Thesis

Three Ways AI-Oncology Companies Will Fail at the FDA

And the Clinical Expertise Gap That Causes It

Originally published 2026-05-12 · Also on LinkedIn. Followed up 2026-05-20 by How I Would Know If I'm Wrong — six conditions for falsifying this thesis, with locked seed list.

In 2025, artificial intelligence accounted for nearly half of all venture capital deployed into healthcare — an estimated $18 to $21 billion in a single year, with AI-drug-discovery companies alone absorbing roughly $3.8 billion across 135 deals, according to SVB and PitchBook. Oncology, as always, captured the largest share.

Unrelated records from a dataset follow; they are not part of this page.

/-- Insertion of a block into a list in sequence order; a block that is there already stays. -/
def insertBlock (b : JBlock) (l : List JBlock) : List JBlock :=
  match l with
  | [] => [b]
  | x :: rest => if b.seq < x.seq then b :: x :: rest else if b.seq = x.seq then x :: rest else x :: insertBlock b rest

/-- The journal blocks of the Vent bands that are in no journal copy, in sequence order, closed. -/
def State.ventBlocks (s : State) : List JBlock :=
  let all := s.newImages.flatMap (fun i => i.pages.filterMap (fun p => match p with | .block b => some { b with closed := true } | _ => none))
  (all.filter (fun b => !s.xlt.area.any (fun x => x.seq = b.seq))).foldl (fun l b => insertBlock b l) []

/-! ### The journal and the map that it gives (R198, R201, R205) -/

/-- The codes of R198. -/
def JRec.known (r : JRec) : Bool := decide (1 ≤ r.ty) && decide (r.ty ≤ 0x0B)

/-- The records of a block up to one with an unused code, which ends its replay (R198). -/
def JBlock.good (b : JBlock) : List JRec := b.recs.takeWhile JRec.known

/-- The map as replay builds it: pending entries held per group slot. -/
structure Replay where
  map : SMap MapE
  pend : SMap (SMap MapE) := []
  /-- map pages that a record has changed -/
  pages : List Nat := []
  /-- entries of aborted groups -/
  gone : SMap MapE := []

/-- An entry of the map set by replay. -/
def Replay.put (x : Replay) (lseg : Nat) (e : MapE) : Replay :=
  { x with map := SMap.set (fun _ => {}) x.map lseg e, pages := if x.pages.contains (lseg / 16384) then x.pages else x.pages ++ [lseg / 16384] }

/-- A record is replayed (R198, R201, R205). -/
def Replay.rcd (x : Replay) (r : JRec) : Replay :=
  let held := SMap.get (fun _ => ([] : SMap MapE)) x.pend r.slot
  if r.ty = 0x01 then x.put r.a (MapE.ofWord r.b)
  else if r.ty = 0x02 then (x.map.within r.a (r.a + r.b)).foldl (fun x e => x.put e.1 {}) x
  else if r.ty = 0x03 then { x with pend := SMap.set (fun _ => []) x.pend r.slot (SMap.set (fun _ => {}) held r.a (MapE.ofWord r.b)) }
  else if r.ty = 0x04 then { held.foldl (fun x e => x.put e.1 e.2) x with pend := SMap.set (fun _ => []) x.pend r.slot [] }
  else if r.ty = 0x05 then { x with pend := SMap.set (fun _ => []) x.pend r.slot [], gone := x.gone ++ held }
  else x

/-- The journal blocks in sequence order: the area, then the tail. -/
def State.journalBlocks (s : State) : List JBlock := s.xlt.area ++ s.xlt.tail

/-- The map copy with the journal on top of it (R201, R205). -/
def State.replayed (s : State) : Replay := s.journalBlocks.foldl (fun x b => b.good.foldl Replay.rcd x) { map := s.xlt.mapCopy }

/-! ### Step 11 (R191, R726) -/

/-- The saved device epoch: the newer of the PNV counter and the PNV Vent page (R727). -/
def State.savedEpoch (s : State) : Nat := max s.pnv.epoch (match s.pnv.ventPage with | some v => v.epoch | none => 0)

/-- A band record is replayed. `wear`: the record is newer than the wear checkpoint. -/
def State.replayBand (s : State) (wear : Bool) (r : JRec) : State :=
  let g := r.a / 2 ^ 16 % 2
  let b := r.a % 2 ^ 16
  let x := s.band g b
  if r.ty = 0x06 then
    let tlc := decide (r.b = 2)
    let epoch := if !tlc && x.st = .caldera then x.epoch else s.savedEpoch
    s.setBand g b { x with st := if tlc then .tlcOpen else .caldera, wear := x.wear + (if wear then (if tlc then 10 else 1) else 0), epoch, refresh := false }
  else if r.ty = 0x07 then s.setBand g b { x with st := .tlcClosed, epoch := r.b }
  else if r.ty = 0x08 then s.setBand g b { x with st := .released, relFlock := s.flock, refresh := false }
  else if r.ty = 0x09 then s.setBand g b { x with st := .retired, strikes := r.b }
  else if r.ty = 0x0B then
    let p := r.a % 2 ^ 17
    let h := r.a / 2 ^ 17 % 2
    if (s.band h (p / 3)).st = .caldera then s.setPad h p { s.pad h p with st := .closed, slot := none } else s
  else s

/-- Band records of the journal in sequence order. Blocks written since the last wear checkpoint, and those of the Vent bands, bring wear. -/
def State.replayBands (s : State) (blocks : List (JBlock × Bool)) : State :=
  s.each blocks (fun s b => s.each b.1.good (fun s r => s.replayBand b.2 r))

/-- Every segment in the row batches of an OPEN or FULL paddock of a CALDERA band is verified. -/
def State.verifyPad (s : State) (o : StepOut) (m : SMap MapE) (k : Nat) : State :=
  let g := keyGang k
  let p := keyPad k
  let x := s.pad g p
  if (s.band g (padBand p)).st = .caldera && (x.st = .opened || x.st = .full) then s.verifySegs o m ((List.range (16 * x.next)).map (psaOf g p)) else s

/-- An OPEN or FULL paddock, once verified, is closed; paddocks of bands that are not CALDERA hold nothing (R191). -/
def State.mountPad (s : State) (k : Nat) : State :=
  let g := k / 2 ^ 17
  let p := k % 2 ^ 17
  if (s.band g (p / 3)).st ≠ .caldera then (s.setPad g p {}).onGang g (fun x => { x with order := x.order.erase p })
  else match (s.pad g p).st with
    | .opened | .full => ((s.setPad g p { s.pad g p with st := .closed, slot := none }).journal (jPadClose g p)).raise Reg.CAL.INT_STATUS.PADDOCK_CLOSED
    | _ => s

/-- TLC_OPEN and TLC_VERIFY bands of gang `g` are released, for their sources are still live. -/
def State.mountFolds (s : State) (g : Nat) : State :=
  s.each (s.bandsIn g .tlcOpen ++ s.bandsIn g .tlcVerify) (fun s b => s.releaseBand g b)

/-- What step 11 reads from the system area: the map-page directory and the band table with the wear checkpoint, 16 segments a part, and the journal blocks (R726). -/
def Xlt.step11 (t : Xlt) : List Nat :=
  ((t.tabAt.within 0 2000).filterMap (fun e => e.2)).flatMap (fun p => (List.range 16).map (fun i => p + i)) ++ t.area.filterMap (fun b => b.at0)

/-- What step 12 reads: every map page, and the drift tables (R727). -/
def Xlt.step12 (t : Xlt) : List Nat :=
  ((t.mapDir ++ t.tabAt.filter (fun e => decide (2000 ≤ e.1))).filterMap (fun e => e.2)).flatMap (fun p => (List.range 16).map (fun i => p + i))

/-- Step 11: the journal blocks of the Vent bands come into the tail; directory, band table and wear checkpoint, band records, paddocks, fold bands. The counts of LIVE segments are not saved (R170). The
verify names a failing segment as step 12's map will. -/
def State.stepBands (s : State) (o : StepOut) : State :=
  let v := s.ventBlocks
  let next := v.foldl (fun m b => max m (b.seq + 1)) s.xlt.nextBlock
  let s1 := (s.verifySegs o [] s.xlt.step11).onXlt (fun t => { t with
    tail := v ++ t.tail, nextBlock := next, bands := SMap.mapv bandDflt (fun _ x => { x with live := 0 }) t.bandCopy, mapDir := t.dirCopy, loaded := true })
  let s2 := s1.replayBands (s.xlt.area.map (fun b => (b, decide (s.xlt.cycles ≤ b.cycle))) ++ (v ++ s.xlt.tail).map (fun b => (b, true)))
  let pads := s2.xlt.pads.map (fun e => e.1)
  let s3 := (s2.each pads (fun s k => s.verifyPad o s2.replayed.map k)).each pads State.mountPad
  let s4 := s3.each s3.gangIds State.mountFolds
  (s4.each s4.gangIds (fun s g => s.setFld (Reg.DRV.RETIRED.RETIRED g) (s.bandsIn g .retired).length)).nextStep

The capital flowing into AI-driven cancer drug discovery has never been larger — and much will be set on fire.

I do not say that as a critic of the technology. I say it as a medical oncologist who spent three decades inside drug development — at the bench, in the clinic, across the table from FDA reviewers, and at the bedside of patients on Phase I/II/III trials. I have watched superb molecules die because the people building them did not understand the regulatory and clinical reality they were walking into. The AI-oncology wave is now setting up the same failure modes at industrial scale, and the agencies are actively tightening the screws.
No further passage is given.